Welcome To the Copper Fox Metals Inc. HUB On AGORACOM

CUU own 25% Schaft Creek: proven/probable min. reserves/940.8m tonnes = 0.27% copper, 0.19 g/t gold, 0.018% moly and 1.72 g/t silver containing: 5.6b lbs copper, 5.8m ounces gold, 363.5m lbs moly and 51.7m ounces silver; (Recoverable CuEq 0.46%)

Free
Message: Follow-up to my post on Don- The Q1 transcript

All questions and answers based on Satellite Assets

– Emily Chieng – Goldman Sachs & Co. LLC>: That’s really helpful color. And then maybe just one follow-up, if I may. On the copper price environment and positive demand trends that you’ve seen for the green metal and, certainly, QB2 delivering into that should be a very exciting time. But as you think about your longer-term organic portfolio, is there a need to accelerate any of the other growth projects that you have? Or from a tech perspective, would you rather see how the copper price environment plays out for a little while longer, enjoy the free cash flow harvest, and then make those decisions?

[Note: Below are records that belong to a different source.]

def regTable2 : List (Nat × Nat × Nat × RegDesc) := [
  (0x101004, 0x10000, 64, ⟨0x0, 0x0, 0xFF, 0x0, 0x0, 0x0, []⟩),
  (0x101008, 0x10000, 64, ⟨0x0, 0x0, 0x0, 0x0, 0x0, 0x0, []⟩),
  (0x50000, 4, 1, ⟨0x3, 0x0, 0x0, 0x0, 0x0, 0x3, []⟩),
  (0x50004, 4, 1, ⟨0x0, 0x0, 0xFF, 0x0, 0x0, 0x0, []⟩),
  (0x50010, 4, 1, ⟨0xFFFFC000, 0x0, 0x0, 0x0, 0x0, 0x0, []⟩),
  (0x50014, 4, 1, ⟨0xFFFFFFFF, 0x0, 0x0, 0x0, 0x0, 0x0, []⟩),
  (0x50018, 4, 1, ⟨0x800FFFFF, 0x0, 0x0, 0x0, 0x0, 0x0, []⟩),
  (0x50020, 4, 1, ⟨0x1FFF1FFF, 0x0, 0x0, 0x0, 0x0, 0x1FFF0001, []⟩),
  (0x50030, 4, 1, ⟨0xFFFFFF, 0x0, 0x0, 0x0, 0x0, 0x0, []⟩),
  (0x50034, 4, 1, ⟨0x8F0F03FF, 0x0, 0x0, 0x0, 0x0, 0x0, []⟩),
  (0x50038, 4, 1, ⟨0xFFFFFFFF, 0x0, 0x0, 0x0, 0x0, 0x0, []⟩),
  (0x5003C, 4, 1, ⟨0x0, 0x0, 0x0, 0x0, 0x7, 0x0, []⟩),
  (0x50040, 4, 1, ⟨0x0, 0x40000000, 0x0, 0x0, 0x0, 0x0, []⟩),
  (0x50044, 4, 1, ⟨0x0, 0x0, 0x0, 0x0, 0x0, 0x0, []⟩),
  (0x50048, 4, 1, ⟨0x0, 0x0, 0x0, 0x0, 0x0, 0x0, []⟩),
  (0x5004C, 4, 1, ⟨0x0, 0x0, 0x0, 0x0, 0x0, 0x0, []⟩),
  (0x50060, 4, 1, ⟨0x0, 0x0, 0x0, 0x0, 0x0, 0xA0A00440, []⟩),
  (0x50064, 4, 1, ⟨0x0, 0x0, 0x0, 0x0, 0x0, 0x60003000, []⟩),
  (0x50070, 4, 1, ⟨0x0, 0x0, 0x0, 0x0, 0x0, 0x0, []⟩),
  (0x50074, 4, 1, ⟨0x0, 0x0, 0xFFFFFFFF, 0x0, 0x0, 0x0, []⟩),
  (0x50078, 4, 1, ⟨0x0, 0x0, 0xFFFFFFFF, 0x0, 0x0, 0x0, []⟩),
  (0x50080, 4, 1, ⟨0x0, 0x1F, 0x0, 0x0, 0x0, 0x0, []⟩),
  (0x50084, 4, 1, ⟨0x1F, 0x0, 0x0, 0x0, 0x0, 0x1D, []⟩),
  (0x60000, 4, 1, ⟨0xF07, 0x0, 0x0, 0x0, 0x0, 0x403, [(11, 8, 0, 0)]⟩),
  (0x60004, 4, 1, ⟨0x0, 0x0, 0x0, 0x0, 0x0, 0x0, []⟩),
  (0x60010, 4, 1, ⟨0x0, 0x0, 0xFFFFFFFF, 0x0, 0x0, 0x0, []⟩),
  (0x60014, 4, 1, ⟨0x0, 0x0, 0xFFFF, 0x0, 0x0, 0x0, []⟩),
  (0x60018, 4, 1, ⟨0x0, 0x0, 0xFFFF, 0x0, 0x0, 0x0, []⟩),
  (0x6001C, 4, 1, ⟨0x0, 0x0, 0xFFFFFFFF, 0x0, 0x0, 0x0, []⟩),
  (0x60020, 4, 1, ⟨0x0, 0x0, 0xFFFFFFFF, 0x0, 0x0, 0x0, []⟩)]

def regTable3 : List (Nat × Nat × Nat × RegDesc) := [
  (0x60024, 4, 1, ⟨0x0, 0x0, 0xFFFF0000, 0x0, 0x0, 0x0, []⟩),
  (0x60030, 4, 1, ⟨0x0, 0xF, 0x0, 0x0, 0x0, 0x0, []⟩),
  (0x60034, 4, 1, ⟨0xF, 0x0, 0x0, 0x0, 0x0, 0x7, []⟩),
  (0x70000, 4, 1, ⟨0x1, 0x0, 0x0, 0x0, 0x0, 0x1, []⟩),
  (0x70004, 4, 1, ⟨0x0, 0x0, 0x0, 0x0, 0x0, 0x0, []⟩),
  (0x70008, 4, 1, ⟨0x0, 0x0, 0x0, 0x0, 0x0, 0x0, []⟩),
  (0x70010, 4, 1, ⟨0x0, 0x0, 0xFFFF, 0x0, 0x0, 0x0, []⟩),
  (0x71000, 0x40, 32, ⟨0xFFFFFFC0, 0x0, 0x0, 0x0, 0x0, 0x0, []⟩),
  (0x71004, 0x40, 32, ⟨0xFFFFFFFF, 0x0, 0x0, 0x0, 0x0, 0x0, []⟩),
  (0x71008, 0x40, 32, ⟨0xFFFFFFC0, 0x0, 0x0, 0x0, 0x0, 0x0, []⟩),
  (0x7100C, 0x40, 32, ⟨0xFFFFFFFF, 0x0, 0x0, 0x0, 0x0, 0x0, []⟩),
  (0x71010, 0x40, 32, ⟨0xFF00, 0x0, 0x0, 0x0, 0x0, 0x4400, [(15, 12, 0, 3), (11, 8, 0, 3)]⟩),
  (0x71014, 0x40, 32, ⟨0x800FFFFF, 0x0, 0x0, 0x0, 0x0, 0x0, []⟩),
  (0x71018, 0x40, 32, ⟨0x0, 0x0, 0x0, 0x0, 0xFFFF, 0x0, []⟩),
  (0x7101C, 0x40, 32, ⟨0x0, 0x0, 0x0, 0x0, 0xFFFF, 0x0, []⟩),
  (0x71020, 0x40, 32, ⟨0x0, 0x0, 0x0, 0x0, 0x0, 0x0, []⟩),
  (0x71024, 0x40, 32, ⟨0x1, 0x0, 0x0, 0x0, 0x0, 0x0, []⟩),
  (0x80000, 4, 1, ⟨0xFFFF0001, 0x0, 0x0, 0x0, 0x0, 0xFFFF0001, []⟩),
  (0x80004, 4, 1, ⟨0x0, 0x0, 0x0, 0x0, 0x0, 0x0, []⟩),
  (0x80008, 4, 1, ⟨0xFFFFFF, 0x0, 0x0, 0x0, 0x0, 0x200080, []⟩),
  (0x80010, 4, 1, ⟨0x0, 0x0, 0x0, 0x0, 0x0, 0x0, []⟩),
  (0x80014, 4, 1, ⟨0x0, 0x0, 0xFFFFFFFF, 0x0, 0x0, 0x0, []⟩),
  (0x80018, 4, 1, ⟨0x0, 0x0, 0xFFFFFFFF, 0x0, 0x0, 0x0, []⟩),
  (0x8001C, 4, 1, ⟨0x0, 0x0, 0xFFFFFFFF, 0x0, 0x0, 0x0, []⟩),
  (0x80020, 4, 1, ⟨0x0, 0x0, 0xFF, 0x0, 0x0, 0x0, []⟩),
  (0x80024, 4, 1, ⟨0x0, 0x0, 0xFFFFFFFF, 0x0, 0x0, 0x0, []⟩),
  (0x80028, 4, 1, ⟨0x0, 0x0, 0xFFFF0000, 0x0, 0x0, 0x0, []⟩),
  (0x80030, 4, 1, ⟨0x0, 0xFF, 0x0, 0x0, 0x0, 0x0, []⟩),
  (0x80034, 4, 1, ⟨0xFF, 0x0, 0x0, 0x0, 0x0, 0xFE, []⟩),
  (0x80038, 4, 1, ⟨0x0, 0x0, 0xFF, 0x0, 0x0, 0x0, []⟩)]

def regTable4 : List (Nat × Nat × Nat × RegDesc) := [
  (0x80100, 0x20, 16, ⟨0x0, 0x0, 0xFFFFFFFF, 0x0, 0x0, 0x0, []⟩),
  (0x80104, 0x20, 16, ⟨0x0, 0x0, 0xFFFFFFFF, 0x0, 0x0, 0x0, []⟩),
  (0x80108, 0x20, 16, ⟨0x0, 0x0, 0xFFFFFFFF, 0x0, 0x0, 0x0, []⟩),
  (0x8010C, 0x20, 16, ⟨0x0, 0x0, 0xFFFF, 0x0, 0x0, 0x0, []⟩),
  (0x80110, 0x20, 16, ⟨0x0, 0x0, 0xFFF0000, 0x0, 0x0, 0x0, []⟩),
  (0x10100C, 0x10000, 64, ⟨0x0, 0x0, 0x0, 0x0, 0x0, 0x0, []⟩),
  (0x101010, 0x10000, 64, ⟨0x0, 0x0, 0xFFFFFFFF, 0x0, 0x0, 0x0, []⟩),
  (0x101014, 0x10000, 64, ⟨0x0, 0x0, 0x0, 0x0, 0x0, 0x0, []⟩),
  (0x101018, 0x10000, 64, ⟨0x0, 0x0, 0x0, 0x0, 0x0, 0x0, []⟩),
  (0x90000, 4, 1, ⟨0x0, 0x0, 0x0, 0x0, 0x0, 0x1, []⟩),
  (0x90004, 4, 1, ⟨0x0, 0x0, 0x0, 0x0, 0x0, 0x0, []⟩),
  (0x90008, 4, 1, ⟨0x0, 0x0, 0x0, 0x0, 0x0, 0x0, []⟩),
  (0x9000C, 4, 1, ⟨0x0, 0x0, 0x0, 0x0, 0x0, 0x0, []⟩),
  (0x90010, 4, 1, ⟨0x0, 0x0, 0x0, 0x0, 0x0, 0x0, []⟩),
  (0x90014, 4, 1, ⟨0x0, 0x0, 0x0, 0x0, 0x0, 0x0, []⟩),
  (0x90018, 4, 1, ⟨0x0, 0x0, 0x0, 0x0, 0x0, 0x0, []⟩),
  (0x90020, 4, 1, ⟨0x0, 0xF, 0x0, 0x0, 0x0, 0x0, []⟩),
  (0x90024, 4, 1, ⟨0xF, 0x0, 0x0, 0x0, 0x0, 0xD, []⟩),
  (0x90100, 0x10, 1, ⟨0x0, 0x0, 0x0, 0x0, 0x0, 0x80000000, []⟩),
  (0x90110, 0x10, 63, ⟨0x0, 0x0, 0x0, 0x0, 0x0, 0x0, []⟩),
  (0x90104, 0x10, 64, ⟨0x0, 0x0, 0x0, 0x0, 0x0, 0x0, []⟩),
  (0x90108, 0x10, 64, ⟨0x0, 0x0, 0x0, 0x0, 0x0, 0x0, []⟩),
  (0x9010C, 0x10, 64, ⟨0x0, 0x0, 0xFFFFFFFF, 0x0, 0x0, 0x0, []⟩),
  (0xA0000, 4, 1, ⟨0x0, 0x0, 0x0, 0x0, 0x0, 0x0, []⟩),
  (0xA0008, 4, 1, ⟨0xFFFFFFFF, 0x0, 0x0, 0x0, 0x0, 0x0, []⟩),
  (0xA000C, 4, 1, ⟨0xFFFFFFFF, 0x0, 0x0, 0x0, 0x0, 0x0, []⟩),
  (0xA0010, 4, 1, ⟨0x0, 0x0, 0x0, 0x0, 0x0, 0x0, []⟩),
  (0xA0014, 4, 1, ⟨0x0, 0x0, 0x0, 0x0, 0x0, 0x0, []⟩),
  (0xA0020, 4, 1, ⟨0xFF, 0x0, 0x0, 0xFF, 0x0, 0x0, []⟩),
  (0xA0024, 4, 1, ⟨0x0, 0xF, 0x0, 0x0, 0x0, 0x0, []⟩),
  (0xA0030, 0x4, 4, ⟨0x0, 0x0, 0x0, 0x0, 0x0, 0x0, []⟩)]

def regTable5 : List (Nat × Nat × Nat × RegDesc) := [
  (0xA0040, 4, 1, ⟨0x0, 0x0, 0xFF000000, 0x0, 0x0, 0x0, []⟩),
  (0xA8000, 0x40, 256, ⟨0xFFFFFFC0, 0x0, 0x0, 0x0, 0x0, 0x0, []⟩),
  (0xA8004, 0x40, 256, ⟨0xFFFFFFFF, 0x0, 0x0, 0x0, 0x0, 0x0, []⟩),
  (0xA8008, 0x40, 256, ⟨0x8000F000, 0x0, 0x0, 0x0, 0x0, 0x6000, [(15, 12, 0, 5)]⟩),
  (0xA800C, 0x40, 256, ⟨0x800FFFFF, 0x0, 0x0, 0x0, 0x0, 0x0, []⟩),
  (0xA8010, 0x40, 256, ⟨0x0, 0x0, 0x0, 0x0, 0x0, 0x0, []⟩),
  (0xA8014, 0x40, 256, ⟨0x0, 0x0, 0x0, 0x0, 0xFFFF, 0x0, []⟩),
  (0xA8018, 0x40, 256, ⟨0x0, 0x0, 0x0, 0x0, 0x0, 0x3FF, []⟩),
  (0xA801C, 0x40, 256, ⟨0x0, 0x0, 0x0, 0x0, 0x3FF, 0x0, []⟩),
  (0xA8020, 0x40, 256, ⟨0x0, 0x0, 0xFFFF, 0x0, 0x0, 0x80000000, []⟩),
  (0xB0000, 4, 1, ⟨0x0, 0x0, 0x0, 0x0, 0x0, 0x0, []⟩),
  (0xB0004, 4, 1, ⟨0x0, 0x0, 0x0, 0x0, 0x0, 0x0, []⟩),
  (0xB1000, 0x100, 8, ⟨0x0, 0x0, 0x0, 0x0, 0x0, 0x100, []⟩),
  (0xB1004, 0x100, 8, ⟨0x0, 0x0, 0x0, 0x0, 0x0, 0x0, []⟩),
  (0xB1008, 0x100, 8, ⟨0x0, 0x0, 0x0, 0x0, 0x0, 0x0, []⟩),
  (0xB100C, 0x100, 8, ⟨0x0, 0x0, 0xFFFF0000, 0x0, 0x0, 0x0, []⟩),
  (0xB1010, 0x100, 8, ⟨0x0, 0x0, 0x0, 0x0, 0x0, 0x628C8A19, []⟩),
  (0xB1014, 0x100, 8, ⟨0x0, 0x0, 0x0, 0x0, 0x0, 0x1F4, []⟩),
  (0xB1018, 0x100, 8, ⟨0x0, 0x0, 0x0, 0x0, 0x0, 0x0, []⟩),
  (0xB101C, 0x100, 8, ⟨0x0, 0x0, 0x0, 0x0, 0x0, 0x0, []⟩),
  (0xB1020, 0x100, 8, ⟨0x0, 0x0, 0xFFFFFFFF, 0x0, 0x0, 0x0, []⟩),
  (0xB1024, 0x100, 8, ⟨0x0, 0x1FF, 0x0, 0x0, 0x0, 0x0, []⟩),
  (0xB1028, 0x100, 8, ⟨0x1FF, 0x0, 0x0, 0x0, 0x0, 0x1FF, []⟩),
  (0xC0000, 4, 1, ⟨0x0, 0x0, 0x0, 0x0, 0x0, 0x0, []⟩),
  (0xC0004, 4, 1, ⟨0x0, 0x0, 0x0, 0x0, 0x0, 0x0, []⟩),
  (0xC0010, 4, 1, ⟨0x0, 0x1FF, 0x0, 0x0, 0x0, 0x0, []⟩),
  (0xC0014, 4, 1, ⟨0x1FF, 0x0, 0x0, 0x0, 0x0, 0x1FF, []⟩),
  (0xC0020, 4, 1, ⟨0x0, 0x0, 0x0, 0x0, 0x0, 0x0, []⟩),
  (0xC0024, 4, 1, ⟨0x0, 0x0, 0x0, 0x0, 0x0, 0x0, []⟩),
  (0xC0028, 4, 1, ⟨0x0, 0x0, 0x0, 0x0, 0x0, 0x0, []⟩)]

def regTable6 : List (Nat × Nat × Nat × RegDesc) := [
  (0xC002C, 4, 1, ⟨0x0, 0x0, 0x0, 0x0, 0x0, 0x0, []⟩),
  (0xC0030, 4, 1, ⟨0x0, 0x0, 0xFFFFFFFF, 0x0, 0x0, 0x0, []⟩),
  (0xC0034, 4, 1, ⟨0x0, 0x0, 0xFFFF, 0x0, 0x0, 0x0, []⟩),
  (0xC0100, 0x4, 16, ⟨0x0, 0x0, 0x0, 0x0, 0x0, 0x0, []⟩),
  (0xD0000, 4, 1, ⟨0x0, 0x0, 0x0, 0x0, 0x0, 0x30000, []⟩),
  (0xD0004, 4, 1, ⟨0x0, 0x0, 0x0, 0x0, 0x0, 0x0, []⟩),
  (0xD0010, 4, 1, ⟨0x0, 0x0, 0x0, 0x0, 0x0, 0x0, []⟩),
  (0xD0014, 4, 1, ⟨0x0, 0x0, 0x0, 0x0, 0x0, 0x0, []⟩),
  (0xD0020, 4, 1, ⟨0x0, 0x0, 0x0, 0x0, 0x0, 0x0, []⟩),
  (0xD0024, 4, 1, ⟨0x0, 0x0, 0x0, 0x0, 0x0, 0x0, []⟩),
  (0xD0030, 4, 1, ⟨0x0, 0x0, 0x0, 0x0, 0x0, 0x0, []⟩),
  (0xD0034, 4, 1, ⟨0x0, 0x0, 0xFFFFFFFF, 0x0, 0x0, 0x0, []⟩),
  (0xD0038, 4, 1, ⟨0x0, 0x0, 0xFFFFFFFF, 0x0, 0x0, 0x0, []⟩),
  (0xD0040, 4, 1, ⟨0x0, 0x0, 0x0, 0x0, 0x0, 0x0, []⟩),
  (0xD0050, 4, 1, ⟨0x0, 0x1FF, 0x0, 0x0, 0x0, 0x0, []⟩),
  (0xD0054, 4, 1, ⟨0x1FF, 0x0, 0x0, 0x0, 0x0, 0x1FF, []⟩),
  (0xE0000, 4, 1, ⟨0x0, 0x0, 0x0, 0x0, 0x0, 0x3F00, []⟩),
  (0xE0004, 4, 1, ⟨0x0, 0x0, 0x0, 0x0, 0x0, 0x0, []⟩),
  (0xE0008, 4, 1, ⟨0x0, 0x0, 0x0, 0x0, 0x0, 0x0, []⟩),
  (0xE000C, 4, 1, ⟨0x0, 0x0, 0x0, 0x0, 0x0, 0x0, []⟩),
  (0xE0010, 4, 1, ⟨0x0, 0x0, 0x0, 0x0, 0x0, 0x0, []⟩),
  (0xE0014, 4, 1, ⟨0x0, 0x0, 0x0, 0x0, 0x0, 0x0, []⟩),
  (0xE0018, 4, 1, ⟨0x0, 0x0, 0xFF00, 0x0, 0x0, 0x0, []⟩),
  (0xE0020, 4, 1, ⟨0x0, 0x1F, 0x0, 0x0, 0x0, 0x0, []⟩),
  (0xE0024, 4, 1, ⟨0x1F, 0x0, 0x0, 0x0, 0x0, 0xB, []⟩),
  (0xF0000, 4, 1, ⟨0x0, 0x0, 0x0, 0x0, 0x0, 0x0, []⟩),
  (0xF0004, 4, 1, ⟨0x0, 0x0, 0x0, 0x0, 0x0, 0x0, []⟩),
  (0xF0008, 4, 1, ⟨0x0, 0x0, 0x0, 0x0, 0x0, 0x0, []⟩),
  (0xF000C, 4, 1, ⟨0x0, 0x0, 0x0, 0x0, 0x0, 0x0, []⟩),
  (0xF0010, 4, 1, ⟨0x0, 0x0, 0xFFFF0000, 0x0, 0x0, 0x0, []⟩)]

def regTable7 : List (Nat × Nat × Nat × RegDesc) := [
  (0xF0014, 4, 1, ⟨0x0, 0x0, 0xFFFF, 0x0, 0x0, 0x0, []⟩),
  (0xF0018, 4, 1, ⟨0x0, 0x0, 0x0, 0x0, 0x0, 0x0, []⟩),
  (0xF0020, 4, 1, ⟨0x0, 0x1F, 0x0, 0x0, 0x0, 0x0, []⟩),
  (0xF0024, 4, 1, ⟨0x1F, 0x0, 0x0, 0x0, 0x0, 0x1F, []⟩),
  (0xF8000, 4, 1, ⟨0x0, 0x0, 0x0, 0x0, 0x0, 0x0, []⟩),
  (0xF8004, 4, 1, ⟨0x0, 0x0, 0x0, 0x0, 0x0, 0x0, []⟩),
  (0xF8008, 4, 1, ⟨0x0, 0x0, 0x0, 0x0, 0x0, 0x0, []⟩),
  (0xF800C, 4, 1, ⟨0x0, 0x0, 0xFFFFFFFF, 0x0, 0x0, 0x0, []⟩),
  (0xF8010, 4, 1, ⟨0x0, 0x0, 0x0, 0x0, 0x0, 0x0, []⟩),
  (0xF8020, 4, 1, ⟨0x0, 0xF, 0x0, 0x0, 0x0, 0x0, []⟩),
  (0xF8024, 4, 1, ⟨0xF, 0x0, 0x0, 0x0, 0x0, 0xF, []⟩),
  (0x103800, 0x10000, 64, ⟨0x3FF, 0x0, 0x0, 0x0, 0x0, 0x3FF, []⟩),
  (0x10380C, 0x10000, 64, ⟨0xF, 0x0, 0x0, 0x0, 0x0, 0x0, []⟩)]

def regTable : List (Nat × Nat × Nat × RegDesc) :=
  regTable0 ++ regTable1 ++ regTable2 ++ regTable3 ++ regTable4 ++ regTable5 ++ regTable6 ++ regTable7

/-- The description of the register at `a`, if a chapter defines one there. -/
def regFind : List (Nat × Nat × Nat × RegDesc) → Nat → Option RegDesc
  | [], _ => none
  | (b, st, n, d) :: t, a => if b ≤ a ∧ (a - b) % st = 0 ∧ (a - b) / st < n then some d else regFind t a

def regDesc (a : Nat) : Option RegDesc := regFind regTable a

/-- The value of a register after cold reset (the Reset columns; 0 where no register is defined, R28). Bit fields of
GLB_ID and GLB_CAP differ between the two parts (00_scope.md, 01_architecture.md). -/
def regReset (p : Part) (a : Nat) : Word :=
  if p = .k4 ∧ a = Reg.GLB_ID then 0x1F6B2401
  else if p = .k4 ∧ a = Reg.GLB_CAP then 0xFF0F
  else match regDesc a with
    | some d => BitVec.ofNat 32 d.reset
    | none => 0

end Sys2Proof.Machine
end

<A – Don Lindsay – Teck Resources Ltd.>: Let me speak to that. We don’t need to see the copper price play out any longer. We have confidence in the long-term copper price that the market is going to need those projects. So, that wouldn’t be the limiting factor. The limiting factor at this stage at which each of the projects are at, so, for example, QB2 is obviously going to be finished next year. Even if we wanted to go ahead with QB3, the earliest we could sanction that is probably beginning of 2026 because we have to finish the pre-feasibility study that it’s in now, then feasibility, then file for the SEIA and so on. If everything went perfectly, you might be able to do it three to six months faster. But nothing ever does go perfectly.

So, there’s going to be a gap between when QB2 starts off next year of probably three full years of very, very strong free cash flows. And even when QB3 is sanctioned, the first equity capital comes from our partners and then project finance. So, Teck wouldn’t have to come up with any funding till 2027 or 2028. So, there’s a long stretch where there should be very, very strong cash flows available to return to shareholders.

The other projects, Zafranal, the feasibility is finished, but there’s a lot of optimization going on. Peru, still locked down and I saw earlier that that’s likely to stay until September. So, the earliest anybody who wanted to partner with us there could go visit it, it’s not for several months yet. San Nicolás, we’ve just finished the pre-feasibility study, which we’ll be publishing in due course. We’re just working on some final questions. And that’s one that maybe could be built during the period between QB2 and QB3. We’d probably have a partner build that for us, so again we wouldn’t have to come up with any capital.

The market will need the projects, but the project themselves have to go through the stage gate process until they’re ready to be built. So, that’s really the state of affairs. And that’s the same worldwide, by the way. You look at all the list of projects, there’s about four or five that are already under construction coming on in the next two years. And then after that, there’s a long period when there’s quite a gap that’s going to open up.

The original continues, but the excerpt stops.